#### ABOUT THIS TASK:
Count the lines below that contain the word "msixEnable", and report only that number.

#### INFORMATION SHOWN:

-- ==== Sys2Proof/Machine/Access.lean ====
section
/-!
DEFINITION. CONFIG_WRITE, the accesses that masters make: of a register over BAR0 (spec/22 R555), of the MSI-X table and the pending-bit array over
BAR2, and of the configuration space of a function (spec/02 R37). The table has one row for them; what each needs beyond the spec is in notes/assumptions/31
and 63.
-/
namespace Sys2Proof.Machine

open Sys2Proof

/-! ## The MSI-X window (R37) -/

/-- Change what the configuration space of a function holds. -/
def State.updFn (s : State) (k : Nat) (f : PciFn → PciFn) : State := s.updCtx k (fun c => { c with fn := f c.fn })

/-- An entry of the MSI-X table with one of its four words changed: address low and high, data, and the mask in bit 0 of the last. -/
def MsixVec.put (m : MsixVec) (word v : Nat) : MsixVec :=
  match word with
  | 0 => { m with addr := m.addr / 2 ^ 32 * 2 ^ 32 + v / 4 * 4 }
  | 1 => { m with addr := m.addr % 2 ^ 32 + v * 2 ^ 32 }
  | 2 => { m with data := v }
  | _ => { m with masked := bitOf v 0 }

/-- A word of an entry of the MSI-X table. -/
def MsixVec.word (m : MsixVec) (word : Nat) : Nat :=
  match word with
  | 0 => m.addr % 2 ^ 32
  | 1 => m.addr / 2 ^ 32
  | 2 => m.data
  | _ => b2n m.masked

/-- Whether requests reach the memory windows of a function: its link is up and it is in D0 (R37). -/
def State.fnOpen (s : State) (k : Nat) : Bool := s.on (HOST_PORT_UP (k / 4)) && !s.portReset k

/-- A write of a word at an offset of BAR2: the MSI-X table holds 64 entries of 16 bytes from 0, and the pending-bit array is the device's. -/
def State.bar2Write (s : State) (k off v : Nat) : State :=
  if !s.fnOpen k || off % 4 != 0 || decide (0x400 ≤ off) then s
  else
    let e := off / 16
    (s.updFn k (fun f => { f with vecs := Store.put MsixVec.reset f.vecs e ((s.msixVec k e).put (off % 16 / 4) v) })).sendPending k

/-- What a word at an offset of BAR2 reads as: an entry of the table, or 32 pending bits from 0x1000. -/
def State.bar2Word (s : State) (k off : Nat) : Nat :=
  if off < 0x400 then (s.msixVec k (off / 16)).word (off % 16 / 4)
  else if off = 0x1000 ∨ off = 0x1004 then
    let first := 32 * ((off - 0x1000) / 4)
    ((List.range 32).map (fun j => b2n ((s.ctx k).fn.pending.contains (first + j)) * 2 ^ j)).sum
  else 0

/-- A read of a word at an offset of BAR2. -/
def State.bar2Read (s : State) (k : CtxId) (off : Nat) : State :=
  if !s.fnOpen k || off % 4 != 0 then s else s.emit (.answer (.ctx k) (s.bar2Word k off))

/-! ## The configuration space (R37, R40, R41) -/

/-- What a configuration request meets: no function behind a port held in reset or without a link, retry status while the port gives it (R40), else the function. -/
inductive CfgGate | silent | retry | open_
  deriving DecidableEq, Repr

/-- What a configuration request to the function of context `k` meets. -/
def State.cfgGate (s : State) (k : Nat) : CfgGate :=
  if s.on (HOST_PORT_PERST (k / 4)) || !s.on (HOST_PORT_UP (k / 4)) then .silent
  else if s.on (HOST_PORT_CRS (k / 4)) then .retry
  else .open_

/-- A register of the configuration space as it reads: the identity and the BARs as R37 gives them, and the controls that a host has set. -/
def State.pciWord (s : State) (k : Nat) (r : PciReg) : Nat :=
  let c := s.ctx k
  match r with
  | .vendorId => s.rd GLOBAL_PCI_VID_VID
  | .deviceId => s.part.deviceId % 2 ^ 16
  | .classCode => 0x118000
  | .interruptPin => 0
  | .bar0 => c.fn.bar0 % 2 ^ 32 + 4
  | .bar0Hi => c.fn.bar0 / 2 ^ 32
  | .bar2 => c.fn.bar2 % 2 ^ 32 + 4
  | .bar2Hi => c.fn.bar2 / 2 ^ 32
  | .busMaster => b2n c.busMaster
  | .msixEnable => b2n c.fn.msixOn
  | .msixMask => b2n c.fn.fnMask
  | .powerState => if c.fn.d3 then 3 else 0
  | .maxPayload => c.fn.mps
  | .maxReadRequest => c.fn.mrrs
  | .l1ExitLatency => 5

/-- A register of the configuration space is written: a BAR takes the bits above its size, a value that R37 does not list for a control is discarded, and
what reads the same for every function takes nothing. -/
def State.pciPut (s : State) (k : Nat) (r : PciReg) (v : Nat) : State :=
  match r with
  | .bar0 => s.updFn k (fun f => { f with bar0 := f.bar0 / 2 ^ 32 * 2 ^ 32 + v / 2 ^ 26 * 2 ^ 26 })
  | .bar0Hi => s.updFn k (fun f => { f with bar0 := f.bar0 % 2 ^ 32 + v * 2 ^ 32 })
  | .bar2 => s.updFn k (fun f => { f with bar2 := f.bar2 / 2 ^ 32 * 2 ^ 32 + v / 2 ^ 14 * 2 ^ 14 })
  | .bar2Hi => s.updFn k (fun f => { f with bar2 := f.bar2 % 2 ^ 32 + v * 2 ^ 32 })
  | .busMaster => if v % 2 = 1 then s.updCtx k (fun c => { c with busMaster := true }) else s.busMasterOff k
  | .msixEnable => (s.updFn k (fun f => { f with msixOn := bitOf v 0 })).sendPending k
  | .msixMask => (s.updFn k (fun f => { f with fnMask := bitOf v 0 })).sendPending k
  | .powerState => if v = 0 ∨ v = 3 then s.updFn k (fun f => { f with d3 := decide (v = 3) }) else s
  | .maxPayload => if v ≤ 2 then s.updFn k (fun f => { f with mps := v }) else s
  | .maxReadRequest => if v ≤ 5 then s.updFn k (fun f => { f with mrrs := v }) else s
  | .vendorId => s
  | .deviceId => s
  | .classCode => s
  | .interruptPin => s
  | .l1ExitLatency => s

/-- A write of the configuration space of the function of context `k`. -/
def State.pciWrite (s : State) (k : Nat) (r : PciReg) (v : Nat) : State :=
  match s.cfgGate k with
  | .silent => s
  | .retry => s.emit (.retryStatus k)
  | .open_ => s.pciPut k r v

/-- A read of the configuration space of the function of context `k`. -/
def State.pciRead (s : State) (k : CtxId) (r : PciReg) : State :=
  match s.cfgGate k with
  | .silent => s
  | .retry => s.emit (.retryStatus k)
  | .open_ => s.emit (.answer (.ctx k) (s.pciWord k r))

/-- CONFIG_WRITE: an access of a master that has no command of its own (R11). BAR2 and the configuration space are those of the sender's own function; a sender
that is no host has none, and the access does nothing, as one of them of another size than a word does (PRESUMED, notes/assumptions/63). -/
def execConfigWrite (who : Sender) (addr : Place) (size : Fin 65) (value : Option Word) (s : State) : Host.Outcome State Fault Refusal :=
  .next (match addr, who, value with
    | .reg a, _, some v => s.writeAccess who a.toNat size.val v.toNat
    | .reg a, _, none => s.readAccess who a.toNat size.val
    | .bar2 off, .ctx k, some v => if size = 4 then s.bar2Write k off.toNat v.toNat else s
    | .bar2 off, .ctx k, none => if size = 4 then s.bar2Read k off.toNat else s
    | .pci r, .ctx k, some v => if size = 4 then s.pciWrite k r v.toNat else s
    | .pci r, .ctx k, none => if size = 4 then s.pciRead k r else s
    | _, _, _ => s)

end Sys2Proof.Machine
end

#### TASK SOLUTION:
2